The present invention introduces enterprise customer and two notions of personal user, and generally speaking, the user who uses international website to carry out commercial activity is enterprise customer, for example big, medium-sized and small enterprises or purchaser etc. mostly.Because commercial activity is carried out in the Internet bar just as use Web bank in the Internet bar, there is stolen risk in user profile, safety is difficult to guarantee, therefore the enterprise customer uses the computer of enterprises usually, use the likelihood ratio of public place computer less, a plurality of users use the probability of computer on the same stage just littler simultaneously.And the present invention mainly is statistics enterprise customer's a information, does not get rid of the situation of wrong association certainly, if the personal user can provide enterprise customer's legal testimonial material when login, the website also can be as treating enterprise customer's statistical correlation user profile.
According to the statistics of certain large-scale Chinese website, had only 10% Chinese website member (enterprise customer and the user of nonbusiness) to utilize Internet bar's online in 2002, this ratio today after 4 years should drop to lower; Wherein, the enterprise customer uses the ratio of the computer log Chinese website of public places such as Internet bar can ignore especially.In addition, for foreign language website, owing to relate to the foreign trade commercial affairs mostly, its threshold that enters is higher than Chinese website, and therefore, the enterprise customer utilizes the probability of personal computer logins such as Internet bar lower.Therefore, above-mentioned data can illustrate that different enterprise customers uses the probability of same computer very low, and use the probability of the own computer of enterprise very high.In addition, even there is different enterprise customers to use the situation of same computer to take place, they visit the probability of same website also can be very low.
Therefore, the present invention can think a real user in the corresponding reality of same user ID, no matter this user ID is logined on which platform computer, thinks that all this is the behavior of same real user; And think that it is the behavior of a real user or same company that the user who uses same computer log Website server has very high probability.
The invention provides a kind of calculating number of website real user system, as shown in Figure 1, comprise Website server 100 and a plurality of subscriber equipment 200, Website server 100 further comprises detecting unit 101, comparing unit 102, administrative unit 103, memory cell 104 and Cookie ID allocation units 105.

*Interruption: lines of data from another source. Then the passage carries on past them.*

/-- KEY_UPDATE: new keys for a session, or for a link that carries traffic (R403, R405). -/
def execKeyUpdate (target : KeyTarget) (s : State) : Host.Outcome State Fault Refusal :=
  let t := { s with sys := { s.sys with draws := s.sys.draws + 1 } }
  match target with
  | .session fn => spdmDo t fn fun x =>
      if x.session then some { x with keyNo := s.sys.draws, answer := [], status := 0 } else none
  | .link l => .next (onLink t l fun x => if x.carries then some { x with keyNo := s.sys.draws } else none)

/-- END_SESSION. -/
def execEndSession (fn : Nat) (s : State) : Host.Outcome State Fault Refusal :=
  spdmDo s fn fun x =>
    if x.session then some { x with session := false, secret := none, answer := [], status := 0 } else none

/-! ## Measured boot (R402) -/

/-- The stages from number `i` upward: the digests of those that verify, a digest of zeros for the one that does
not, and the index at which boot stopped. -/
def bootStages (flash : List (List Byte)) : (fuel i : Nat) → List (BitVec 512) × Option Nat
  | 0, _ => ([], none)
  | f + 1, i =>
    let img := nth flash (i - 1) []
    if Config.stageSignatureOk i img then
      let r := bootStages flash f (i + 1)
      (Config.sha512 img :: r.1, r.2)
    else ([0], some i)

/-- MODULE_RESET: each stage is hashed and verified in order (R402). Partitions, contexts and all their work are
gone, links are DOWN; LPDDR and host memory keep their bytes, flash and PTP time go on. The configuration
record selects the service (R412), and TRIPPED tells whether a trip came before (R411, R414). -/
def execModuleReset (s : State) : Host.Outcome State Fault Refusal :=
  let b := bootStages s.sys.flash 11 1
  let record := nth s.sys.flash 1 []
  let kick := Config.recordKickstand record && !s.sys.nextFull
  .next {
    exe := { agenda := s.exe.agenda, fresh := s.exe.fresh, nextId := s.exe.nextId }
    mem := { bytes := s.mem.bytes, lpddr := s.mem.lpddr, keys := s.mem.keys, host := s.mem.host }
    sys := {
      ptp := s.sys.ptp, syncNs := s.sys.syncNs, flash := s.sys.flash, draws := s.sys.draws, cut := s.sys.cut
      measures := b.1, bootFailed := b.2
      kickstand := kick, kdie := if kick then Config.recordKdie record else 0
      nextFull := s.sys.nextFull, tripped := s.sys.clocksStopped } }

/-- FULL_MODULE_TRAINING_COMPLETE: firmware writes full service into the configuration record; it begins at the
next module reset (R412). -/
def execFullModuleTrainingComplete (s : State) : Host.Outcome State Fault Refusal :=
  if s.sys.kickstand then .next { s with sys := { s.sys with nextFull := true } } else .next s

end Sys2Proof.Machine
end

Wherein, detecting unit 101 is used to detect customer identification information and the Cookie ID that the user sends by subscriber equipment 200; Comparing unit 102 is connected with detecting unit 101, is used for customer identification information and Cookie ID that customer identification information and Cookie ID and the entity user that has been present in Website server 100 are concentrated are compared; Administrative unit 103 is connected with comparing unit 102, is used for according to comparative result user related information being managed; Memory cell 104 is connected with comparing unit 102, is used for storage entity user collection, and entity user is concentrated may comprise a plurality of entity user, and each entity user comprises that customer identification information and Website server are the Cookie ID of user equipment allocation; Cookie ID allocation units 105 are used to the user equipment allocation Cookie ID of login for the first time, and Cookie ID is stored in memory cell 104.
Website server can be added up the information of the real user of logining this website according to the information of above-mentioned entity user, and, realize unified management is carried out in the behavior of real user according to the information multianalysis single virtual user's of a real user information, behavior and attribute.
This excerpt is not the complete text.